** Opening Source data block **

/-- The fault collector beside its registers. -/
structure FaultCtl where
  /-- messages raised and not taken, oldest first; at most two per source (R687) -/
  inputs : List FaultMsg
  /-- raised in a full input: what R687 leaves of their reactions is due -/
  lost : List FaultMsg
  containStart : Sparse (Option Nat)
  /-- curtain windows: block, and the time it closes once the reset has ended (R696) -/
  windows : List (Nat × Option Nat)
  reqAborted : Sparse (Option Nat)
  /-- the last heartbeat (R704), the last edge of the ghost light -/
  beat : Option Nat
  deriving DecidableEq, Repr

def FaultCtl.init : FaultCtl :=
  { inputs := [], lost := [], containStart := [], windows := [], reqAborted := [], beat := none }

/-! ### Reset controller -/

/-- The reset sources of R640, and a full rehearsal, which holds domains as a source does (R711). -/
inductive ResetSource where
  | powerOn | rstN | pwd | lockstep | softFull | pair | perstN | smwd | smReset | rehearsal
  deriving DecidableEq, Repr

/-- The reset controller beside its registers.  Domains are numbered 1 to 8 as in the table of domains, 9 for 9a,
10 for 9b and 11 for domain 10, which is the order of their release (R645). -/
structure ResetCtl where
  asserted : List ResetSource
  held : List Nat
  /-- released domains that are not ready yet -/
  notReady : List Nat
  /-- ball levels, true high -/
  rstN : Bool
  perstN : Bool
  /-- supplies up (the power-on detector of R791) -/
  powered : Bool
  pwdStart : Nat
  smwdStart : Nat
  /-- the last valid kick, none since release (R643) -/
  smKick : Option Nat
  /-- whether the house Stage Manager runs -/
  house : Bool
  /-- the first group of the range that the house device claims, none before it has listened (R677) -/
  claim : Option Nat
  deriving DecidableEq, Repr

/-- Power-on: every domain held. -/
def ResetCtl.init : ResetCtl :=
  { asserted := [.powerOn], held := [1, 2, 3, 4, 5, 6, 7, 8, 9, 10, 11], notReady := [], rstN := true, perstN := true,
    powered := false, pwdStart := 0, smwdStart := 0, smKick := none, house := false, claim := none }
/-! ### Trust -/

/-- The prompt-call mailbox beside the TRUST page (R669 to R672) and what the Prompter recorded: calls posted and not
taken as core and slot, the CALL_SEQ of the last call of each core since domain 10 was released, the SHA-384 of the
loaded code region (R666). -/
structure TrustCtl where
  posts : List (Nat × Nat)
  last : Sparse (Option Nat)
  smHash : Option (List Byte)
  deriving DecidableEq, Repr

def TrustCtl.init : TrustCtl := { posts := [], last := [], smHash := none }

/-! ### Network and time -/

/-- A flow entry and its generation (R462, R463). -/
structure Flow where
  words : List Nat
  gen : Nat
  /-- identification of its next IPv4 packet (R468) -/
  ident : Nat
  /-- packets of the flow discarded as oversize raise at most one fault a second (R470) -/
  overAt : Option Nat
  deriving DecidableEq, Repr

def Flow.init : Flow := { words := [], gen := 0, ident := 0, overAt := none }

/-- Bit 0 of word 0. -/
def Flow.valid (x : Flow) : Bool := x.words.getD 0 0 % 2 == 1

/-- The source MAC of the latest frame from an address on a port (R812). -/
structure MacEntry where
  port : Nat
  addr : Nat
  mac : Nat
  deriving DecidableEq, Repr

/-- A session message that waits for its address to be resolved (R812). -/
structure WaitMsg where
  ctx : Nat
  port : Nat
  addr : Nat
  dport : Nat
  bytes : List Byte
  deriving DecidableEq, Repr

/-- A frame that waits in a shaper queue: its bytes with FCS, when it was queued, for the control path its slot of the
transmit ring, for an RTP packet its context and sequence number. -/
structure QFrame where
  len : Nat
  at_ : Nat
  slot : Option Nat
  ctx : Nat
  seq : Nat
  deriving DecidableEq, Repr

/-- A shaper queue (R489 to R492, R498). Credit in units of 10^−9 bit, times of the wire in ps. -/
structure SQueue where
  credit : Int
  last : Nat
  wireEnd : Nat
  /-- a write waits for the end of the frame on the wire: configuration and rate in force until then (R492) -/
  old : Option (Nat × Nat)
  frames : List QFrame
  drops : Nat
  dropAt : Option Nat
  sent : Nat
  depthBins : List Nat
  delayBins : List Nat
  samples : Nat
  maxDelay : Nat
  deriving DecidableEq, Repr

def SQueue.init : SQueue :=
  { credit := 0, last := 0, wireEnd := 0, old := none, frames := [], drops := 0, dropAt := none, sent := 0,
    depthBins := [], delayBins := [], samples := 0, maxDelay := 0 }

/-- A policer (R494 to R497): its registers, its bucket levels in units of 10^−6 bit, and the arrival token they stand
at. -/
structure Policer where
  cir : Nat
  cbs : Nat
  pir : Nat
  pbs : Nat
  mode : Nat
  cLevel : Nat
  pLevel : Nat
  at_ : Nat
  green : Nat
  yellow : Nat
  red : Nat
  deriving DecidableEq, Repr

/-- The reset values of R506, both buckets full. -/
def Policer.init : Policer :=
  { cir := 0, cbs := 0x2400, pir := 0, pbs := 0x2400, mode := 0, cLevel := 0x2400 * 8000000,
    pLevel := 0x2400 * 8000000, at_ := 0, green := 0, yellow := 0, red := 0 }

/-- The time base (R477 to R488). -/
structure TimeBase where
  sec : Nat
  ns : Nat
  frac : Nat
  /-- increment in use: ns and fraction -/
  incNs : Nat
  incFrac : Nat
  /-- a step and an increment that apply from the next tick (R480, R483) -/
  step : Option Int
  inc : Option (Nat × Nat)
  /-- since when the base has been locked without interruption (R113) -/
  lockedSince : Nat
  /-- the seconds that PPS_IN latched and no read has shown yet (R488) -/
  ppsSec : Nat
  deriving DecidableEq, Repr

def TimeBase.init : TimeBase :=
  { sec := 0, ns := 0, frac := 0, incNs := 2, incFrac := 0, step := none, inc := none, lockedSince := 0, ppsSec := 0 }

/-! ### DRAM -/

/-- A request queued at a DRAM channel (R612): its device address, class (0 Scan-out, 1 Real-time pixel, 2 Bulk, 3
Maintenance), NO_BREAK, its requester's fault source, when it was accepted, whether R616 has promoted it; of a read, the data of the latest write
accepted before it. -/
structure DramReq where
  write : Bool
  addr : Nat
  cls : Nat
  noBreak : Bool
  source : Nat
  at_ : Nat
  promoted : Bool
  data : List Byte
  deriving DecidableEq, Repr

/-- A DRAM channel beside its page: its read and write queues, oldest first; of sub-channels A and B whether they drain,
their open rows by bank, their MR4 rate, when they last refreshed; a training failure that holds ordered service, the
retrainings that failed since; a retraining pause that waits; requests issued below 2^16. -/
structure DramCh where
  reads : List DramReq
  writes : List DramReq
  drain : List Nat
  rows : Sparse (Option Nat)
  rates : Sparse Nat
  refAt : Sparse Nat
  failed : Bool
  tries : Nat
  pause : Option Nat
  readRem : Nat
  writeRem : Nat
  /-- raw bytes and sector bytes of the blocks written since the last update of its ratio (R630) -/
  raw : Nat
  sect : Nat
  deriving DecidableEq, Repr

def DramCh.init : DramCh :=
  { reads := [], writes := [], drain := [], rows := [], rates := [], refAt := [], failed := false, tries := 0, pause := none,
    readRem := 0, writeRem := 0, raw := 0, sect := 0 }

/-- A block slot in the Reference Cache (R631): its device address in 128-byte units, the 64-byte units of it that were read,
with their bytes. -/
structure RefSlot where
  addr : Nat
  units : Sparse (List Byte)
  deriving DecidableEq, Repr

/-- The Reference Cache: the slots of each set, the one used last first, and the sectors that hit and missed below 2^16. -/
structure RefCache where
  sets : Sparse (List RefSlot)
  hits : Nat
  misses : Nat
  deriving DecidableEq, Repr

def RefCache.init : RefCache := { sets := [], hits := 0, misses := 0 }

/-! ### Services -/

/-- A buffer of the prop room (R587, R588): times freed, reference count (0 free), requester charged, and for the first
buffer of a span the buffers of it. -/
structure PoolBuf where
  frees : Nat
  count : Nat
  owner : Nat
  span : Nat
  deriving DecidableEq, Repr

def PoolBuf.init : PoolBuf := { frees := 0, count := 0, owner := 0, span := 1 }

/-- The prop room beside its registers: the enables so far (R813 step 1), its buffers by pool × 2^21 + index. -/
structure PoolCtl where
  adv : Nat
  bufs : Sparse PoolBuf
  deriving DecidableEq, Repr

def PoolCtl.init : PoolCtl := { adv := 0, bufs := [] }

/-- The Cue Exchange beside its registers: generation of each source (R558), sources whose next stored cue carries
LOST_BEFORE or AFTER_RESET (R563, R565), hold-offs running by target and group (R571), sequence numbers of the
sources of the hardware blocks (R565). -/
structure CuexCtl where
  gens : Sparse Nat
  lost : List Nat
  fresh : List Nat
  holdoff : List (Nat × Nat)
  seqs : Sparse Nat
  deriving DecidableEq, Repr

def CuexCtl.init : CuexCtl := { gens := [], lost := [], fresh := [], holdoff := [], seqs := [] }

/-- The two banks of a service FIFO, oldest item first (R592). -/
structure Fifo where
  fill : List Nat
  drain : List Nat
  deriving DecidableEq, Repr

def Fifo.init : Fifo := { fill := [], drain := [] }

/-- A job of a check-value channel: who posted it (R601: 0 hardware, 1 Prompter, 2 Stage Manager and Cue Engines, 3
host), its descriptor's Pool Memory offset. -/
structure CvuJob where
  poster : Nat
  offset : Nat
  deriving DecidableEq, Repr

/-! ### Host -/

/-- A host command fetched and not completed (R518, R520): its queue, its fetch number, its tally sequence, its 64
bytes. -/
structure CmdJob where
  queue : Nat
  num : Nat
  seq : Nat
  entry : List Byte
  deriving DecidableEq, Repr

/-- A command queue with its tally ring (R525, R526): sequences issued, those at or above C whose entries are written,
the count word last written, commands fetched, a count word that waits for the host (R513). -/
structure HostQ where
  issued : Nat
  written : List Nat
  counted : Nat
  fetched : Nat
  countDue : Bool
  deriving DecidableEq, Repr

def HostQ.init : HostQ := { issued := 0, written := [], counted := 0, fetched := 0, countDue := false }

/-- The host queues beside their page: the commands at work, the queue fetched last, the notices folded since the last
fold entry, tally entries that wait for the host (queue, sequence, bytes). -/
structure HostCtl where
  queues : Sparse HostQ
  jobs : List CmdJob
  last : Nat
  fold : Nat
  waiting : List (Nat × Nat × List Byte)
  deriving DecidableEq, Repr

def HostCtl.init : HostCtl := { queues := [], jobs := [], last := 15, fold := 0, waiting := [] }

/-- A DMA channel beside its page: the tally job it holds (ring, sequence), the descriptor in progress, the address of
the next one and whether the host holds it, the count of R536. -/
structure DmaCh where
  job : Option (Nat × Nat)
  desc : Option (List Byte)
  next : Nat
  nextHost : Bool
  hops : Nat
  deriving DecidableEq, Repr

def DmaCh.init : DmaCh := { job := none, desc := none, next := 0, nextHost := false, hops := 0 }

/-- The PCI Express endpoint beside the HOSTQ page: link, speed, width, and the configuration space by dword. -/
structure Pcie where
  up : Bool
  speed : Nat
  width : Nat
  cfg : Sparse Word
  deriving DecidableEq, Repr

def Pcie.init : Pcie := { up := false, speed := 0, width := 0, cfg := [] }

/-- The JTAG instruction in force (R713, R789, R797). -/
inductive TapIr where
  | idcode | bypass | rehRun | boundary | debug
  deriving DecidableEq, Repr

/-- The TAP: its instruction, the balls that boundary scan drives. -/
structure Tap where
  ir : TapIr
  driven : List (Nat × Bool)
  deriving DecidableEq, Repr

/-- A TAP just reset. -/
def Tap.init : Tap := { ir := .idcode, driven := [] }

/-! ### Redundant pairs -/

/-- An RTP packet of a shadow access unit in the hold (R746). -/
structure HeldPkt where
  seq : Nat
  ts : Nat
  marker : Bool
  pkt : RtpOut
  deriving DecidableEq, Repr

/-- A PICTURE frame of the lead (R732, R740): its TX_TIME, FLAGS, HANDOVER_GEN, SRC_KEY, LINE_PERIOD, the cells of its two
bitmaps, the capture tokens of its CTU rows. -/
structure PairPic where
  tx : Nat
  flags : Nat
  gen : Nat
  key : Nat
  line : Nat
  unproven : List Nat
  refresh : List Nat
  times : List Nat
  deriving DecidableEq, Repr

/-- The four values of a DIGEST and its RTP timestamp (R743). -/
structure PairDigest where
  ts : Nat
  first : Nat
  last : Nat
  bytes : Nat
  crc : Nat
  deriving DecidableEq, Repr

/-- An XCHECK entry (R732) and the token at which it came to be here. -/
structure XEntry where
  ctx : Nat
  ts : Nat
  cell : Nat
  outcome : Nat
  mine : Nat
  sheet : Nat
  time : Nat
  at_ : Nat
  deriving DecidableEq, Repr

/-- A session of an encode context as the lead's SESSION frames tell it (R750). -/
structure SessCopy where
  ctx : Nat
  id : Nat
  peer : Nat
  peerPort : Nat
  version : Nat
  lastSent : Nat
  lastAcc : Nat
  kaMs : Nat
  dlExact : Nat
  dlLossy : Nat
  netAllow : Nat
  deriving DecidableEq, Repr

/-- What a redundant pair keeps of an encode context: the hold by access unit, the packets of the access unit in coding,
HOLD_FULL, the lead's LAST_SENT, PICTURE frames that wait, the digests of either partner that wait for the other's, STATE
bytes by offset, a snapshot that is due (a lead) or awaited (an understudy), a switch that has reached the context; sequence
number and bytes of the packets of the access unit so far. -/
structure PairCtx where
  hold : List (List HeldPkt)
  building : List HeldPkt
  full : Bool
  lastSent : Option Nat
  pics : List PairPic
  mine : List PairDigest
  theirs : List PairDigest
  snap : Sparse (Option Byte)
  resync : Bool
  switched : Bool
  au : List (Nat × Nat)
  deriving DecidableEq, Repr

def PairCtx.init : PairCtx :=
  { hold := [], building := [], full := false, lastSent := none, pics := [], mine := [], theirs := [], snap := [],
    resync := false, switched := false, au := [] }

/-- The Understudy Link beside the PAIR page: the next SEQ sent and the next one awaited, frames that wait for a missing SEQ
(SEQ, bytes, arrival token), TX_TIME and arrival of the last heartbeat received, LEAD_SINCE, times of self-faulty verdicts,
cross-check entries of either partner, the copy of the session table, contexts, the SWITCH_TIME of a planned switch and
whether the partner has agreed to it, the token at which a RESET was sent and may still cross, a HELLO without a common version met. -/
structure PairCtl where
  txSeq : Nat
  rxNext : Nat
  waiting : List (Nat × List Byte × Nat)
  echo : Nat × Nat
  leadSince : Nat
  suspects : List Nat
  mine : List XEntry
  theirs : List XEntry
  sessions : List SessCopy
  ctxs : Sparse PairCtx
  swTime : Option Nat
  swAgreed : Bool
  resetSent : Option Nat
  noVersion : Bool
  deriving DecidableEq, Repr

** Closing Source data block **

Your task:
Please restate, word for word, the lines of the entries that run from the first line through the one holding "does (R711). -/", and add nothing.

Result of this exercise:
/-- The fault collector beside its registers. -/
structure FaultCtl where
  /-- messages raised and not taken, oldest first; at most two per source (R687) -/
  inputs : List FaultMsg
  /-- raised in a full input: what R687 leaves of their reactions is due -/
  lost : List FaultMsg
  containStart : Sparse (Option Nat)
  /-- curtain windows: block, and the time it closes once the reset has ended (R696) -/
  windows : List (Nat × Option Nat)
  reqAborted : Sparse (Option Nat)
  /-- the last heartbeat (R704), the last edge of the ghost light -/
  beat : Option Nat
  deriving DecidableEq, Repr

def FaultCtl.init : FaultCtl :=
  { inputs := [], lost := [], containStart := [], windows := [], reqAborted := [], beat := none }

/-! ### Reset controller -/

/-- The reset sources of R640, and a full rehearsal, which holds domains as a source does (R711). -/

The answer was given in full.